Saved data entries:
"""

-- ==== Sys2Proof/Machine/HostPort.lean ====
section
/-! DEFINITION. What the host does to the core: handing over a command word, reading and writing elements through the flat
word-address map (spec/20_memory.md rules R51 to R56; spec/10_state.md rules R36 to R39), and hardware reset
(spec/70_reset_and_hazards.md rule R260). -/

namespace Sys2Proof.Machine

/-! ## The address map -/

/-- The element at an offset from a slot's base (20_memory R51). -/
def slotElement (n : SlotId) (o : Nat) : Option Element :=
  if o < 0x010 then some (.bits n o)
  else if o = 0x010 then some (.nval n)
  else if o < 0x020 then none
  else if o < 0x030 then some (.lutMin n (o - 0x020 + 1))
  else if o < 0x040 then some (.lutMax n (o - 0x030 + 1))
  else if o < 0x050 then some (.lutPtr n (o - 0x040 + 1))
  else if o < 0x100 then none
  else if o < 0x200 then some (.val n (o - 0x100))
  else if o < 0x300 then some (.code n (o - 0x200))
  else if o < 0x400 then some (.len n (o - 0x300))
  else none

/-- The element at a word address, or nothing where the map names none (20_memory R51, R56). -/
def Element.ofAddr (a : Nat) : Option Element :=
  if a < 0x0010 then some (.csr a)
  else if a < 0x0040 then none
  else if a < 0x0080 then some (.coef (a - 0x0040))
  else if a < 0x00C0 then some (.zigzag (a - 0x0080))
  else if a < 0x1000 then none
  else if a < 0x1400 then slotElement 0 (a - 0x1000)
  else if a < 0x1800 then slotElement 1 (a - 0x1400)
  else if a < 0x1C00 then slotElement 2 (a - 0x1800)
  else if a < 0x2000 then slotElement 3 (a - 0x1C00)
  else none

/-! ## Host reads and writes -/

/-- A control and status register as the host reads it; reserved numbers read 0 (10_state R39). -/
def State.csr (s : State) (n : Nat) : Word :=
  match n with
  | 0 => s.status
  | 1 => s.lasterr
  | 2 => s.errstat
  | 3 => s.pkReg
  | 4 => s.pkCnt.setWidth 32
  | 8 => s.pred 0
  | 9 => s.pred 1
  | 10 => s.pred 2
  | 11 => s.pred 3
  | _ => 0

/-- A host read: unsigned elements zero-extended, signed ones sign-extended (20_memory R53). An element that holds no
specified value shows a free one (U3, U7). -/
def State.hostRead (s : State) : Element → Word
  | .csr n => s.csr n
  | .coef i => (s.coefAt i).signExtend 32
  | .zigzag k => BitVec.ofNat 32 (zigzagAt k)
  | .bits n i => (s.bitsAt n i).setWidth 32
  | .nval n => (s.nvalAt n).setWidth 32
  | .lutMin n L => s.lutMinAt n L
  | .lutMax n L => s.lutMaxAt n L
  | .lutPtr n L => s.lutPtrAt n L
  | .val n k => (s.valAt n k).setWidth 32
  | .code n k => (s.codeAt n k).setWidth 32
  | .len n k => (s.lenAt n k).setWidth 32

/-- A host write: the element takes the word's low bits (20_memory R53); a write to any element of `SPEC[n]` also clears
`built[n]` and `lutv[n]`, whatever the value (R55); a write to a read-only element has no effect (R56). -/
def State.hostWrite (s : State) (e : Element) (w : Word) : State :=
  match e with
  | .coef i => { s with coef := Store.put s.coef i (w.setWidth 16) }
  | .bits n i => (s.setSlot n { s.slot n with bits := Store.put (s.slot n).bits i (w.setWidth 8) }).unbuild n
  | .nval n => (s.setSlot n { s.slot n with nval := Store.put (s.slot n).nval 0 (w.setWidth 16) }).unbuild n
  | .val n k => (s.setSlot n { s.slot n with val := Store.put (s.slot n).val k (w.setWidth 16) }).unbuild n
  | .csr _ => s
  | .zigzag _ => s
  | .lutMin _ _ => s
  | .lutMax _ _ => s
  | .lutPtr _ _ => s
  | .code _ _ => s
  | .len _ _ => s

/-! ## Commands and hardware reset -/

/-- The core takes a command word: the instruction it decodes to, or IllegalCommand, which changes nothing but the error
registers (30_encoding R77, 60_exceptions R225). -/
def runCommand (w : Word) (s : State) : Host.Outcome State Fault Refusal :=
  match decode w with
  | .ok i => exec i s
  | .error _ => finish (.raised (.illegalCommand w) s)

/-- Hardware reset: the core's state is that of rule R41; the sink, the host and the model's counter of free values are not
reset (70_reset R260). Log 11. -/
def State.hardwareReset (s : State) : State :=
  { State.reset with
    stream := s.stream
    sinkAnswers := s.sinkAnswers
    host := s.host
    hostData := s.hostData
    draws := s.draws + 1 }

/-- The bytes the sink would take in a command. -/
def commandBytes (w : Word) (s : State) : List Byte :=
  match runCommand w s with
  | .next t => t.stream.drop s.stream.length
  | .fault _ => []
  | .refused _ => []

/-- The state in which a hardware reset finds the core in the middle of a command, as far as it survives the reset: the
sink has taken a prefix of the command's bytes (70_reset R260; U18). Log 11. -/
def State.abandonCommand (s : State) (w : Word) (taken : Nat) : State :=
  { s with
    stream := s.stream ++ (commandBytes w s).take taken
    sinkAnswers := s.sinkAnswers.drop ((commandBytes w s).take taken).length }

/-- One action of the host (70_reset R273); an access to an unmapped address is refused (20_memory R56, U8). -/
def hostAction (a : HostAction) (s : State) : Host.Outcome State Fault Refusal :=
  match a with
  | .command w => runCommand w s
  | .write addr data =>
    match Element.ofAddr addr with
    | some e => .next { s.hostWrite e data with draws := s.draws + 1 }
    | none => .refused (.unmappedAddress addr)
  | .read addr =>
    match Element.ofAddr addr with
    | some e => .next { s with hostData := s.hostRead e, draws := s.draws + 1 }
    | none => .refused (.unmappedAddress addr)
  | .reset => .next s.hardwareReset
  | .resetDuring w taken => .next (s.abandonCommand w taken).hardwareReset

/-- The host's next action, or an idle core where the host issues nothing more (70_reset R273). -/
def hostTurn (s : State) : Host.Outcome State Fault Refusal :=
  match s.host with
  | [] => .next s
  | a :: rest => hostAction a { s with host := rest }

/-- The state with a command word as the host's very next action. -/
def State.withCommand (s : State) (w : Word) : State := { s with host := .command w :: s.host }

end Sys2Proof.Machine
end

"""

Activity:
In the records above, find the line containing "else if o = 0x010 then some (.nval n)" and restate word for word every line from the first through that one.

Output of the task:
-- ==== Sys2Proof/Machine/HostPort.lean ====
section
/-! DEFINITION. What the host does to the core: handing over a command word, reading and writing elements through the flat
word-address map (spec/20_memory.md rules R51 to R56; spec/10_state.md rules R36 to R39), and hardware reset
(spec/70_reset_and_hazards.md rule R260). -/

namespace Sys2Proof.Machine

/-! ## The address map -/

/-- The element at an offset from a slot's base (20_memory R51). -/
def slotElement (n : SlotId) (o : Nat) : Option Element :=
  if o < 0x010 then some (.bits n o)
  else if o = 0x010 then some (.nval n)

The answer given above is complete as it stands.